While those of us working in program management are not concerned so much with a ship’s ability to stay afloat or financial maneuvers, we should be concerned with earned value and negative float in the schedules.  It is an important warning sign that one or more of the Program’s schedule goals cannot be met with the current plan.

As described above, the term ‘negative float’ has different meaning to different people even within the project management community.  To be precise, the term refers to a property assigned to each task or milestone in the schedule called Total Float, or Total Slack in Microsoft Project.  The values in the property usually represent days and are assigned as a result of a scheduling analysis run.  These numbers can be positive, zero or a negative number of days:

  1. For tasks with positive numbers assigned to the Total Float property, the tasks can be slipped by that number of days before impacting a milestone or the end of the project.
  2. When the task Total Float value is zero, the task cannot slip at all.  Conditions 1 and 2 should be the norm, with all tasks having zero or higher total float values.  If the schedule were well constructed, has realistic task durations and includes all discrete scope, the schedule indicates the project has a good plan in place to achieve its goals, albeit contractual or internal.
  3. When tasks have negative float values, the schedule is sounding an alarm.    Tasks with negative float values indicate probable failure to meet one or more completion goals.  These goals are represented in the schedule as date constraints assigned to tasks or more preferably, milestones. These date constraints represent necessary delivery deadlines in the schedule and if the current schedule construct is unable to meet those delivery deadlines, negative float is generated on every task that is linked in that potential failure.  The more tasks with negative float, and the larger the negative float values on those tasks, the more unrealistic the schedule has become.

If the schedule contains tasks with negative float, the first step is to quantify it. This can be performed in the tool using filters or grouping by float values.  Analysis tools, such as Deltek’s FUSE, Steelray or the DCMA’s new Compliance Interpretive Guide (CIG), are used to evaluate contractor delivered data and provide metrical analysis to Auditors prior to a review.  The tolerance threshold in the CIG (current nickname ‘Turbo’), as in all schedule analysis tools, is 0 (zero) percent of tasks with negative float.

Once identified, the next step is to determine the cause of the issue(s).  Because negative float is generated by a date constraint in the schedule, if the end point can be determined, then the predecessors can be identified that are forcing the slip to the end point.  One of the easiest ways to do this is to group the schedule by float and sort by finish date.  This is because most of the string of tasks that push a task/milestone with a delivery date constraint share the same float values; look for those groups of tasks with the same negative float values.

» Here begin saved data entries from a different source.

/-- Settles O33: in decimal mode every form follows R145, which is BCD subtraction on decimal digits. -/
theorem sbcSubtractsInDecimal : Obligations.SbcSubtractsInDecimal := by
  unfold Obligations.SbcSubtractsInDecimal
  intro s m b w hd he
  refine ⟨⟨_, rfl, opSbc_holdsDecimalDifference hd he m 2, rfl, rfl⟩, fun f hf => ?_⟩
  exact (reads_of_mem_sbcForms hf).completes fun M l n =>
    opSbc_holdsDecimalDifference (s := { s with plat := M, bus := l }) hd he (f.operand s) n

/-- Settles O34: each form replaces the flags by those of the comparison with its register (R132 to R134). -/
theorem comparesSetFlagsOnly : Obligations.ComparesSetFlagsOnly := by
  unfold Obligations.ComparesSetFlagsOnly
  intro s m b w
  refine ⟨⟨_, rfl, compareFlags_holdsComparison s.a m s.p, rfl, rfl, rfl⟩,
    ⟨_, rfl, compareFlags_holdsComparison s.x m s.p, rfl, rfl, rfl⟩,
    ⟨_, rfl, compareFlags_holdsComparison s.y m s.p, rfl, rfl, rfl⟩, rfl, rfl, rfl,
    fun f hf => ?cmp, fun f hf => ?cpx, fun f hf => ?cpy⟩
  case cmp => exact (reads_of_mem_cmpForms hf).completes fun _ _ _ => ⟨compareFlags_holdsComparison _ _ s.p, rfl⟩
  case cpx => exact (reads_of_mem_cpxForms hf).completes fun _ _ _ => ⟨compareFlags_holdsComparison _ _ s.p, rfl⟩
  case cpy => exact (reads_of_mem_cpyForms hf).completes fun _ _ _ => ⟨compareFlags_holdsComparison _ _ s.p, rfl⟩

/-- Settles O35: INC and DEC are of the read-modify-write class (R90) with a step by one (R135, R136). -/
theorem incDecChangeMemoryByOne : Obligations.IncDecChangeMemoryByOne := by
  unfold Obligations.IncDecChangeMemoryByOne
  intro s b w hinv
  have hresolved {f : Form} (hf : f ∈ rmwForms b w) : StateInv (f.resolvedState s) :=
    (resolvedState_of_mem_rmwForms hf).symm ▸ hinv
  refine ⟨fun f hf => ?inc, fun f hf => ?dec⟩
  case inc =>
    exact (modifies_of_mem_incForms hf).completes_setNZ (hresolved (incForms_subset_rmwForms b w hf)) (byte_toNat_add_one _)
  case dec =>
    exact (modifies_of_mem_decForms hf).completes_setNZ (hresolved (decForms_subset_rmwForms b w hf)) (byte_toNat_sub_one _)

/-- Settles O36: each is a load of the register with its step by one (R137 to R140). -/
theorem indexIncDecWrap : Obligations.IndexIncDecWrap := by
  unfold Obligations.IndexIncDecWrap
  intro s
  exact ⟨⟨_, rfl, byte_toNat_add_one s.x, setNZ_setsNZ _ s.p, rfl, rfl⟩,
    ⟨_, rfl, byte_toNat_add_one s.y, setNZ_setsNZ _ s.p, rfl, rfl⟩,
    ⟨_, rfl, byte_toNat_sub_one s.x, setNZ_setsNZ _ s.p, rfl, rfl⟩,
    ⟨_, rfl, byte_toNat_sub_one s.y, setNZ_setsNZ _ s.p, rfl, rfl⟩, rfl, rfl, rfl, rfl⟩

end Sys2Proof

/-! ## Logic and shifts -/

namespace Sys2Proof

open Sys2Proof.Machine

/-! ### Bit operations on bytes -/

theorem bit_and (a m : Byte) (k : Nat) : bit (a &&& m) k = (bit a k && bit m k) := BitVec.getLsbD_and

theorem bit_or (a m : Byte) (k : Nat) : bit (a ||| m) k = (bit a k || bit m k) := BitVec.getLsbD_or

theorem bit_xor (a m : Byte) (k : Nat) : bit (a ^^^ m) k = (bit a k ^^ bit m k) := BitVec.getLsbD_xor

/-- R153: the bytes that BIT finds without a common bit. -/
theorem and_eq_zero_iff_no_common_bit (a m : Byte) :
    a &&& m = 0#8 ↔ ∀ k, ¬(bit a k = true ∧ bit m k = true) := by
  have hcommon (k : Nat) : bit (a &&& m) k = false ↔ ¬(bit a k = true ∧ bit m k = true) := by
    rw [bit_and, Bool.and_eq_false_iff]
    cases bit a k <;> simp
  constructor
  · intro hzero k
    rw [← hcommon, hzero]
    exact BitVec.getLsbD_zero
  · intro hnone
    refine BitVec.eq_of_getLsbD_eq fun k _ => ?_
    rw [BitVec.getLsbD_zero]
    exact (hcommon k).mpr (hnone k)

/-! ### Shifts and rotates of a byte -/

/-- R154 to R157: N and Z from the result, C replaced. -/
theorem setNZ_setsNZC (v : Byte) (c : Bool) (p : Flags) : SetsNZC v c p (setNZ v { p with c := c }) :=
  ⟨decide_eq_true_iff, rfl, rfl, rfl, rfl, rfl⟩

theorem toNat_shiftLeft_one (m : Byte) : (m <<< 1).toNat = 2 * m.toNat % 256 := by
  rw [BitVec.toNat_shiftLeft, Nat.shiftLeft_eq, Nat.mul_comm]

theorem toNat_shiftRight_one (m : Byte) : (m >>> 1).toNat = m.toNat / 2 := by
  rw [BitVec.toNat_ushiftRight, Nat.shiftRight_eq_div_pow]

/-- R155, R157: the bit that a shift to the right leaves open. -/
theorem bit_seven_shiftRight_one (m : Byte) : bit (m >>> 1) 7 = false := by
  rw [bit, BitVec.getLsbD_ushiftRight]
  exact BitVec.getLsbD_of_ge m 8 (le_refl 8)

theorem toNat_carryByte (c : Bool) : (BitVec.ofNat 8 c.toNat).toNat = c.toNat := by
  cases c <;> rfl

theorem toNat_carryByte_shiftLeft_seven (c : Bool) : (BitVec.ofNat 8 c.toNat <<< 7).toNat = 128 * c.toNat := by
  cases c <;> rfl

/-- R156: C enters the bit that the shift to the left leaves open. -/
theorem rotateLeft_toNat (m : Byte) (p : Flags) :
    (rotateLeft m p).1.toNat = (2 * m.toNat + p.c.toNat) % 256 := by
  have hc := p.c.toNat_le
  have heven : 2 * m.toNat % 256 = (m.toNat % 128) <<< 1 := by
    rw [Nat.shiftLeft_eq]
    omega
  rw [rotateLeft, BitVec.toNat_or, toNat_shiftLeft_one, toNat_carryByte, heven,
    ← Nat.shiftLeft_add_eq_or_of_lt (by omega), ← heven]
  omega

/-- R157: C enters bit 7. -/
theorem rotateRight_toNat (m : Byte) (p : Flags) :
    (rotateRight m p).1.toNat = m.toNat / 2 + 128 * p.c.toNat := by
  have hm := m.isLt
  have hhigh : 128 * p.c.toNat = p.c.toNat <<< 7 := by rw [Nat.shiftLeft_eq, Nat.mul_comm]
  rw [rotateRight, BitVec.toNat_or, toNat_shiftRight_one, toNat_carryByte_shiftLeft_seven, hhigh, Nat.or_comm,
    ← Nat.shiftLeft_add_eq_or_of_lt (by omega), Nat.add_comm]

theorem bit_seven_rotateRight (m : Byte) (p : Flags) : bit (rotateRight m p).1 7 = p.c := by
  rw [rotateRight, bit_or, bit_seven_shiftRight_one, Bool.false_or]
  cases p.c <;> rfl

theorem shiftLeft_isShiftLeft (m : Byte) (p : Flags) : IsShiftLeft m p (shiftLeft m p).1 (shiftLeft m p).2 :=
  ⟨toNat_shiftLeft_one m, setNZ_setsNZC _ _ p⟩

theorem shiftRight_isShiftRight (m : Byte) (p : Flags) : IsShiftRight m p (shiftRight m p).1 (shiftRight m p).2 :=
  ⟨toNat_shiftRight_one m, bit_seven_shiftRight_one m, setNZ_setsNZC _ _ p⟩

theorem rotateLeft_isRotateLeft (m : Byte) (p : Flags) : IsRotateLeft m p (rotateLeft m p).1 (rotateLeft m p).2 :=
  ⟨rotateLeft_toNat m p, setNZ_setsNZC _ _ p⟩

theorem rotateRight_isRotateRight (m : Byte) (p : Flags) :
    IsRotateRight m p (rotateRight m p).1 (rotateRight m p).2 :=
  ⟨rotateRight_toNat m p, bit_seven_rotateRight m p, setNZ_setsNZC _ _ p⟩

/-! ### The forms of BIT -/

section

variable {f : Form} {s : State}

theorem Form.Completes.and_answers {penalized : Bool} {Q R : State → Prop} (h : f.Completes s penalized Q)
    (hR : Answers (exec f.instr s) R) : f.Completes s penalized fun t => Q t ∧ R t := by
  obtain ⟨hopcode, t, hexec, hreported, hphase, hQ⟩ := h
  obtain ⟨u, hexec', hRu⟩ := hR
  cases hexec.symm.trans hexec'
  exact ⟨hopcode, t, hexec, hreported, hphase, hQ, hRu⟩

/-- R43: a read-class form without pointer reads makes one read, which of a plain cell leaves the platform. -/
theorem Form.Reads.answers_plat {op : Byte → State → State} (h : f.Reads op) (hop : ∀ m u, (op m u).plat = u.plat)
    (hresolved : f.resolvedState s = s) :
    Answers (exec f.instr s) fun t => IsPlain s (f.ea s) → t.plat = s.plat := by
  refine ⟨_, (h.exec s).trans (readInstr_eq _ _ _), fun hplain => ?_⟩
  have hread : (memRead (f.ea s) (f.resolvedState s)).2.plat = s.plat := by rw [hresolved, memRead_plain hplain]
  rw [State.retire_plat, hop]
  exact hread

/-- R103: a form that crosses no page has no penalty. -/
theorem Form.Completes.unpenalized {Q : State → Prop} (h : f.Completes s true Q) (hcrossed : (f.mode s).crossed = false) :
    f.Completes s false Q := by
  rw [Form.Completes, hcrossed] at h
  exact h

/-- The modes of BIT read no pointer. -/
theorem resolvedState_of_mem_bitForms {b : Byte} {w : Addr} (h : f ∈ bitForms b w) : f.resolvedState s = s := by
  unfold bitForms at h
  fin_cases h <;> rfl

/-- Nor do they cross a page. -/
theorem crossed_of_mem_bitForms {b : Byte} {w : Addr} (h : f ∈ bitForms b w) : (f.mode s).crossed = false := by
  unfold bitForms at h
  fin_cases h <;> rfl

/-! ### Operations with a result and flags -/

/-- R92: an accumulator form puts the result of its operation in `A` and makes no access. -/
theorem accInstr_answers {op : Byte → Flags → Byte × Flags} {Is : Byte → Flags → Byte → Flags → Prop}
    (hop : ∀ m p, Is m p (op m p).1 (op m p).2) (s : State) :
    Answers (accInstr s op) fun t => Is s.a s.p t.a t.p ∧ t.plat = s.plat ∧ t.bus = s.bus ∧ t.reported = 2 :=
  ⟨_, rfl, hop s.a s.p, rfl, rfl, rfl⟩

/-- R90: a read-modify-write form writes the result of its operation back. -/
theorem Form.Modifies.completes_result {op : Byte → Flags → Byte × Flags} {Is : Byte → Flags → Byte → Flags → Prop}
    (h : f.Modifies op) (hinv : StateInv (f.resolvedState s)) (hop : ∀ m p, Is m p (op m p).1 (op m p).2) :
    f.Completes s false fun t => ∃ r, Is (f.operand s) s.p r t.p ∧
      t.bus = (f.resolvedState s).bus ++ [.read .data (s.mask (f.ea s)) (f.operand s), .write (s.mask (f.ea s)) r] ∧
      (IsRam (f.resolvedState s) (f.ea s) → byteAt t (f.ea s) = r) :=
  (h.completes hinv).mono fun _ ⟨hflags, hbus, hram⟩ => ⟨_, hflags ▸ hop _ _, hbus, hram⟩

/-- The memory forms of the shifts and rotates are read-modify-write forms. -/
theorem mem_rmwForms_of_shift {b : Byte} {w : Addr}
    (h : f ∈ aslForms b w ++ lsrForms b w ++ rolForms b w ++ rorForms b w) : f ∈ rmwForms b w := by
  simp only [rmwForms, List.mem_append] at h ⊢
  tauto

end

/-! ### The statements -/

/-- Settles O37: each form loads `A` with the bitwise operation on it and the operand (R150 to R152). -/
theorem logicOperatesBitwise : Obligations.LogicOperatesBitwise := by
  unfold Obligations.LogicOperatesBitwise
  intro s m b w
  refine ⟨⟨_, rfl, bit_and s.a m, setNZ_setsNZ _ s.p, rfl, rfl⟩, ⟨_, rfl, bit_or s.a m, setNZ_setsNZ _ s.p, rfl, rfl⟩,
    ⟨_, rfl, bit_xor s.a m, setNZ_setsNZ _ s.p, rfl, rfl⟩, rfl, rfl, rfl,
    fun f hf => ?and, fun f hf => ?or, fun f hf => ?xor⟩
  case and => exact (reads_of_mem_andForms hf).completes fun _ _ _ => ⟨bit_and s.a _, setNZ_setsNZ _ s.p⟩
  case or => exact (reads_of_mem_oraForms hf).completes fun _ _ _ => ⟨bit_or s.a _, setNZ_setsNZ _ s.p⟩
  case xor => exact (reads_of_mem_eorForms hf).completes fun _ _ _ => ⟨bit_xor s.a _, setNZ_setsNZ _ s.p⟩

/-- Settles O38: Z from the and, N and V from the byte itself (R153); the one access is the read of the byte. -/
theorem bitTestsMemory : Obligations.BitTestsMemory := by
  unfold Obligations.BitTestsMemory
  intro s b w f hf
  have hreads := reads_of_mem_bitForms hf
  have hplat := hreads.answers_plat (fun _ _ => rfl) (resolvedState_of_mem_bitForms (s := s) hf)
  have hflags : f.Completes s false fun t => t.p = bitFlags s.a (f.operand s) s.p ∧ t.a = s.a :=
    (hreads.completes fun _ _ _ => ⟨rfl, rfl⟩).unpenalized (crossed_of_mem_bitForms hf)
  refine (hflags.and_answers hplat).mono fun t ⟨⟨hp, ha⟩, hplatform⟩ => ?_
  rw [hp]
  exact ⟨decide_eq_true_iff.trans (and_eq_zero_iff_no_common_bit _ _), rfl, rfl, rfl, rfl, rfl, ha, hplatform⟩

/-- Settles O39: the accumulator forms and the read-modify-write forms share one operation on a byte (R92, R154 to R157). -/
theorem shiftsAndRotates : Obligations.ShiftsAndRotates := by
  unfold Obligations.ShiftsAndRotates
  intro s b w hinv
  have hresolved {f : Form} (hf : f ∈ aslForms b w ++ lsrForms b w ++ rolForms b w ++ rorForms b w) :
      StateInv (f.resolvedState s) :=
    (resolvedState_of_mem_rmwForms (mem_rmwForms_of_shift hf)).symm ▸ hinv
  refine ⟨accInstr_answers shiftLeft_isShiftLeft s, accInstr_answers shiftRight_isShiftRight s,
    accInstr_answers rotateLeft_isRotateLeft s, accInstr_answers rotateRight_isRotateRight s, rfl, rfl, rfl, rfl,
    fun f hf => ?asl, fun f hf => ?lsr, fun f hf => ?rol, fun f hf => ?ror⟩
  case asl => exact (modifies_of_mem_aslForms hf).completes_result (hresolved (by simp [hf])) shiftLeft_isShiftLeft
  case lsr => exact (modifies_of_mem_lsrForms hf).completes_result (hresolved (by simp [hf])) shiftRight_isShiftRight
  case rol => exact (modifies_of_mem_rolForms hf).completes_result (hresolved (by simp [hf])) rotateLeft_isRotateLeft
  case ror => exact (modifies_of_mem_rorForms hf).completes_result (hresolved (by simp [hf])) rotateRight_isRotateRight

end Sys2Proof

/-! ## Jumps and subroutines -/

namespace Sys2Proof

open Sys2Proof.Machine

/-! ### Bytes that accesses of plain cells read and leave -/

section

variable {s t : State} {l : List BusAccess} {a b : Addr}

theorem isPlain_of_isRam (h : IsRam s a) : IsPlain s a := by simp [IsPlain, h]

/-- R43: of two data reads the first gives what a plain cell holds, whatever the second is of; where both are of plain
cells, so does the second, and the platform is as before. -/
theorem Machine.Does.two_data_reads_plain {lo hi : Byte}
    (h : Does s [.read .data (s.mask a) lo, .read .data (s.mask b) hi] t) :
    (IsPlain s a → lo = byteAt s a) ∧ (IsPlain s a → IsPlain s b → hi = byteAt s b ∧ t.plat = s.plat) := by
  obtain ⟨-, -, hplat⟩ := h
  generalize t.plat = M at hplat ⊢
  cases hplat with
  | read _ _ rest =>
    refine ⟨fun ha => Platform.value_plain ha (by decide), fun ha hb => ?_⟩
    rw [Platform.afterRead_plain ha] at rest
    cases rest with
    | read _ _ done =>
      rw [Platform.afterRead_plain hb] at done
      cases done
      exact ⟨Platform.value_plain hb (by decide), rfl⟩
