/-- The groups of R360: base identifier, and the group's parameters in index order with their names. -/
def parGroups : List (Nat × List (String × Par)) :=
  [(0x0400, [
    ("SYS_CTX_WAIT_TICKS", .ctr .sysCtxWaitTicks), ("SYS_CTX_IN_USE", .st .sysCtxInUse),
    ("SYS_STATE_EPOCH", .st .sysStateEpoch)])] ++
  [(0x0800, [
    ("HIF_WIN_BAR_GIB", .cfg .hifWinBarGib)])] ++
  [(0x0C00, [
    ("MBX_CMDS", .ctr .mbxCmds), ("MBX_OVERRUNS", .ctr .mbxOverruns),
    ("MBX_MGMT_DROPPED", .ctr .mbxMgmtDropped)])] ++
  [(0x1000, [
    ("DBL_SCAN_TICKS", .cfg .dblScanTicks), ("DBL_STALL_POLL_TICKS", .cfg .dblStallPollTicks),
    ("DBL_QPAIRS", .st .dblQpairs), ("DBL_CONSUMED", .ctr .dblConsumed),
    ("DBL_REJECTED", .ctr .dblRejected), ("DBL_EMPTY_SCANS", .ctr .dblEmptyScans),
    ("DBL_CQ_STALLS", .ctr .dblCqStalls), ("DBL_BATCHES_CLOSED", .ctr .dblBatchesClosed)])] ++
  [(0x1800, [
    ("TCK_STORM_TICKS", .cfg .tckStormTicks)])] ++
  [(0x1C00, [
    ("WIN_DUMP_LIMIT", .cfg .winDumpLimit)])] ++
  [(0x2000, [
    ("MOR_SCRUB_INTERVAL_H", .cfg .morScrubIntervalH), ("MOR_SCRUB_MAX_SHARE", .cfg .morScrubMaxShare),
    ("MOR_REBUILD_SHARE", .cfg .morRebuildShare), ("MOR_AUTO_REBUILD", .cfg .morAutoRebuild),
    ("MOR_REBUILD_CKPT_COURSES", .cfg .morRebuildCkptCourses), ("MOR_BAND_MAX", .cfg .morBandMax),
    ("MOR_LANE_STATUS", .st .morLaneStatus), ("MOR_LANE_RETRIES", .ctr .morLaneRetries),
    ("MOR_FULL_COURSE_COUNT", .ctr .morFullCourse), ("MOR_RCW_COUNT", .ctr .morRcw),
    ("MOR_RMW_COUNT", .ctr .morRmw), ("MOR_ERASURE_COUNT", .ctr .morErasures),
    ("MOR_ROWS_SOLVED", .ctr .morRowsSolved), ("MOR_SEARCHES", .ctr .morSearches),
    ("MOR_ROWS_UNSOLVED", .ctr .morRowsUnsolved), ("MOR_SCRUB_COURSES", .ctr .morScrubCourses),
    ("MOR_SCRUB_FIXES", .ctr .morScrubFixes), ("MOR_REBUILD_COURSES", .ctr .morRebuildCourses),
    ("MOR_RESHAPE_COURSES", .ctr .morReshapeCourses), ("MOR_RESHAPE_REDOS", .ctr .morReshapeRedos),
    ("MOR_LOST_COURSES", .ctr .morLostCourses), ("MOR_LOST_CLEARED", .ctr .morLostCleared)])] ++
  [(0x2400, [
    ("MST_DESTAGE_RESERVE", .cfg .mstDestageReserve), ("MST_QUOTA_MIN", .cfg .mstQuotaMin),
    ("MST_QUOTA_WINDOW", .cfg .mstQuotaWindow), ("MST_SLOT_LOW", .cfg .mstSlotLow),
    ("MST_FINE_MAX_BLOCKS", .cfg .mstFineMaxBlocks),
    ("MST_FINE_COMMIT_CEILING", .cfg .mstFineCommitCeiling), ("MST_REPLICA_TICKS", .cfg .mstReplicaTicks),
    ("MST_THROTTLE_LEVEL", .st .mstThrottleLevel), ("MST_SLOTS_FREE", .st .mstSlotsFree),
    ("MST_COMMITS", .ctr .mstCommits), ("MST_FULL_PHASES", .ctr .mstFullPhases),
    ("MST_SLOT_HOLDS", .ctr .mstSlotHolds), ("MST_GUARD_WAIT_TICKS", .ctr .mstGuardWaitTicks),
    ("MST_OVERFLOW_SETS", .ctr .mstOverflowSets), ("MST_REPLICA_WRITES", .ctr .mstReplicaWrites),
    ("MST_REPLICA_URGENT", .ctr .mstReplicaUrgent), ("MST_RESYNC_COURSES", .ctr .mstResyncCourses),
    ("MST_ECC_CORRECTED", .ctr .mstEccCorrected), ("MST_ECC_UNCORRECTED", .ctr .mstEccUncorrected)])] ++
  [(0x2800, [
    ("HOD_ENABLE", .cfg .hodEnable), ("HOD_AGE_TICKS", .cfg .hodAgeTicks),
    ("HOD_STREAM_FILL", .cfg .hodStreamFill), ("HOD_ERR_LIMIT", .cfg .hodErrLimit),
    ("HOD_INVALIDATE", .hodInv), ("HOD_STATUS", .st .hodStatus), ("HOD_LINES_VALID", .st .hodLinesValid),
    ("HOD_LOOKUPS", .ctr .hodLookups), ("HOD_ROW_HITS", .ctr .hodRowHits),
    ("HOD_ROW_MISSES", .ctr .hodRowMisses), ("HOD_MERGED_MISSES", .ctr .hodMergedMisses),
    ("HOD_BYPASSES", .ctr .hodBypasses), ("HOD_EVICTIONS", .ctr .hodEvictions),
    ("HOD_RECALLS", .ctr .hodRecalls), ("HOD_STREAM_FILLS", .ctr .hodStreamFills),
    ("HOD_FILLS_DROPPED", .ctr .hodFillsDropped), ("HOD_SUPERSEDED_ROWS", .ctr .hodSupersededRows),
    ("HOD_ECC_CORRECTED", .ctr .hodEccCorrected), ("HOD_ECC_UNCORRECTED", .ctr .hodEccUncorrected),
    ("HOD_TAG_ERRORS", .ctr .hodTagErrors)])] ++
  [(0x2C00, [
    ("DRM_DIRTY_CAP", .cfg .drmDirtyCap), ("DRM_DESTAGE_DELAY_TICKS", .cfg .drmDestageDelayTicks),
    ("DRM_DRAIN", .drain), ("DRM_PATROL_HOURS", .cfg .drmPatrolHours),
    ("DRM_PROTECTED", .st .drmProtected), ("DRM_DUMP_LOAD", .st .drmDumpLoad),
    ("DRM_CHANNEL_STATUS", .st .drmChannelStatus), ("DRM_CAP_WAIT_TICKS", .ctr .drmCapWaitTicks),
    ("DRM_ECC_CORRECTED", .ctr .drmEccCorrected), ("DRM_LINES_LOST", .ctr .drmLinesLost)])] ++
  [(0x3000, [
    ("VLT_HOLDUP_MS", .cfg .vltHoldupMs), ("VLT_HOLDUP_SETTLE_TICKS", .cfg .vltHoldupSettleTicks),
    ("VLT_TEST_HOURS", .cfg .vltTestHours), ("VLT_SLOT_BYTES", .st .vltSlotBytes),
    ("VLT_ARMED", .st .vltArmed), ("VLT_DUMPS", .ctr .vltDumps),
    ("VLT_PROGRAM_RETRIES", .ctr .vltProgramRetries)])] ++
  [(0x3400, [
    ("TWN_MODE", .cfg .twnMode), ("TWN_FENCE_TICKS", .cfg .twnFenceTicks),
    ("TWN_PAIR_WAIT_S", .cfg .twnPairWaitS), ("TWN_HOLD_HANDOVER_S", .cfg .twnHoldHandoverS),
    ("TWN_REJOIN_SHARE", .cfg .twnRejoinShare), ("TWN_AUTO_RETURN", .cfg .twnAutoReturn),
    ("TWN_STATE", .st .twnState), ("TWN_ALIVE_FAULT", .st .twnAliveFault),
    ("TWN_LINK_WIDTH", .st .twnLinkWidth), ("TWN_MIRROR_POOL_BYTES", .st .twnMirrorPoolBytes),
    ("TWN_HEARTBEATS_MISSED", .ctr .twnHeartbeatsMissed), ("TWN_FLIT_REPLAYS", .ctr .twnFlitReplays),
    ("TWN_MIRROR_WAIT_TICKS", .ctr .twnMirrorWaitTicks), ("TWN_TAKEOVERS", .ctr .twnTakeovers),
    ("TWN_HANDOVERS", .ctr .twnHandovers), ("TWN_BULK_BYTES", .ctr .twnBulkBytes)])] ++
  [(0x3800, [
    ("MPT_HEDGE_TICKS", .cfg .mptHedgeTicks), ("MPT_QPAIRS_PER_MEMBER", .cfg .mptQpairsPerMember),
    ("MPT_QUEUE_DEPTH", .cfg .mptQueueDepth), ("MPT_DOMAIN_MAP", .domain),
    ("MPT_FAIL_ERASURES", .cfg .mptFailErasures), ("MPT_FAIL_WINDOW_TICKS", .cfg .mptFailWindowTicks),
    ("MPT_PATH_GRACE_TICKS", .cfg .mptPathGraceTicks), ("MPT_AUTO_COPY", .cfg .mptAutoCopy)])] ++
  [(0x3C00, [
    ("KST_SPDM_ENABLE", .cfg .kstSpdmEnable), ("KST_OWNER_STATE", .st .kstOwnerState),
    ("KST_BOOT_COUNT", .st .kstBootCount), ("KST_LEDGER_OLDEST", .st .kstLedgerOldest),
    ("KST_FIELD_KEYS", .st .kstFieldKeys), ("KST_AUTH_FAILURES", .ctr .kstAuthFailures),
    ("KST_RESETS", .ctr .kstResets)])] ++
  [(0x4000, [
    ("FBK_EVENT_SEVERITY", .cfg .fbkEventSeverity), ("FBK_ERR_LIMIT", .cfg .fbkErrLimit),
    ("FBK_DIAG", .cfg .fbkDiag), ("FBK_RECORDS", .ctr .fbkRecords), ("FBK_FOLDS", .ctr .fbkFolds),
    ("FBK_DROPPED", .ctr .fbkDropped), ("FBK_ECC_CORRECTED", .ctr .fbkEccCorrected),
    ("FBK_ECC_UNCORRECTED", .ctr .fbkEccUncorrected)])] ++
  [(0x4400, [
    ("UPD_SESSION_IDLE_S", .cfg .updSessionIdleS), ("UPD_HOST_CONFIRM", .cfg .updHostConfirm),
    ("UPD_HANDOVER_WAIT_S", .cfg .updHandoverWaitS), ("UPD_SEEDBED_STATE", .st .updSeedbedState),
    ("UPD_ACTIVE_STATE", .st .updActiveState), ("UPD_CHUNKS_ACCEPTED", .ctr .updChunksAccepted),
    ("UPD_CHUNKS_REFUSED", .ctr .updChunksRefused), ("UPD_FALLBACKS", .ctr .updFallbacks)])] ++
  [(0x4800, [
    ("FRZ_ARMED", .st .frzArmed), ("FRZ_FUSE", .st .frzFuse), ("FRZ_IGNORED", .ctr .frzIgnored)])]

The final step is to take action.  Planners, CAMs and their managers should meet and collaborate to determine the cause and options available to solve the issues.  These meetings should result in a corrective action plan to solve the problem. In general, there are five options available to the program team:

  1. Change durations – if the negative float leading up to a delivery point were low, perhaps additional resources assigned to those tasks may help reduce the durations of the activities and relieve the negative float issues.  It is important to understand that reducing durations just to avoid a bad metric reading for negative float is just putting off the issue until the ultimate surprise is delivered; a delay in delivery, and all the pain associated with that delay (penalties, lost award fees, lost business if consistently late, etc).
  2. Change relationships – perhaps some tasks may be run in parallel instead of in series. A review of all the logic contributing to the negative float condition should be performed and adjustments should be made only if they make sense.
  3. Review date constraints in the Integrated Master Schedule (IMS) – for example, if subcontractors could deliver product earlier, that could also help solve the issue. If waiting for customer-provided equipment or information, perhaps the effort can be accelerated to relieve the stress on the schedule.
  4. Consume Schedule Margin – If there is still negative float leading up to a major contract event or contract completion, and if all of the above options have been exhausted, the PM has the option to use a portion of the Schedule Margin to relieve the negative float pressure leading up to the milestone.  If the Schedule Margin were represented by a bar, it means decrementing the forecast duration of the bar.  If the Schedule Margin were represented as a milestone, the date constraint on that milestone can be changed to a later point in time, but not later that the contractual delivery date assigned to it.
  5. Ask for relief – if, after all processes above have been completed and the schedule still has negative float indicating an inability to meet schedule deadlines, it is time to have a discussion with the customer.  It is usually better to have these bad news discussions earlier rather than later when there is still time to implement work-around or corrective action plans.  The customer has been reading the same schedule and may have helpful suggestions to solve the problems or could potentially provide contractual relief for the delivery dates.   As a last resort, the contractor can inform the customer and seek concurrence that an Over Target Schedule (OTS)* should be instituted to relieve the schedule condition and a more realistic schedule developed.  This is an option of last resort and should not be taken lightly unless all of the other options have been thoroughly explored. *See our blog: Is it OTB/OTS Time or Just Address the Variances?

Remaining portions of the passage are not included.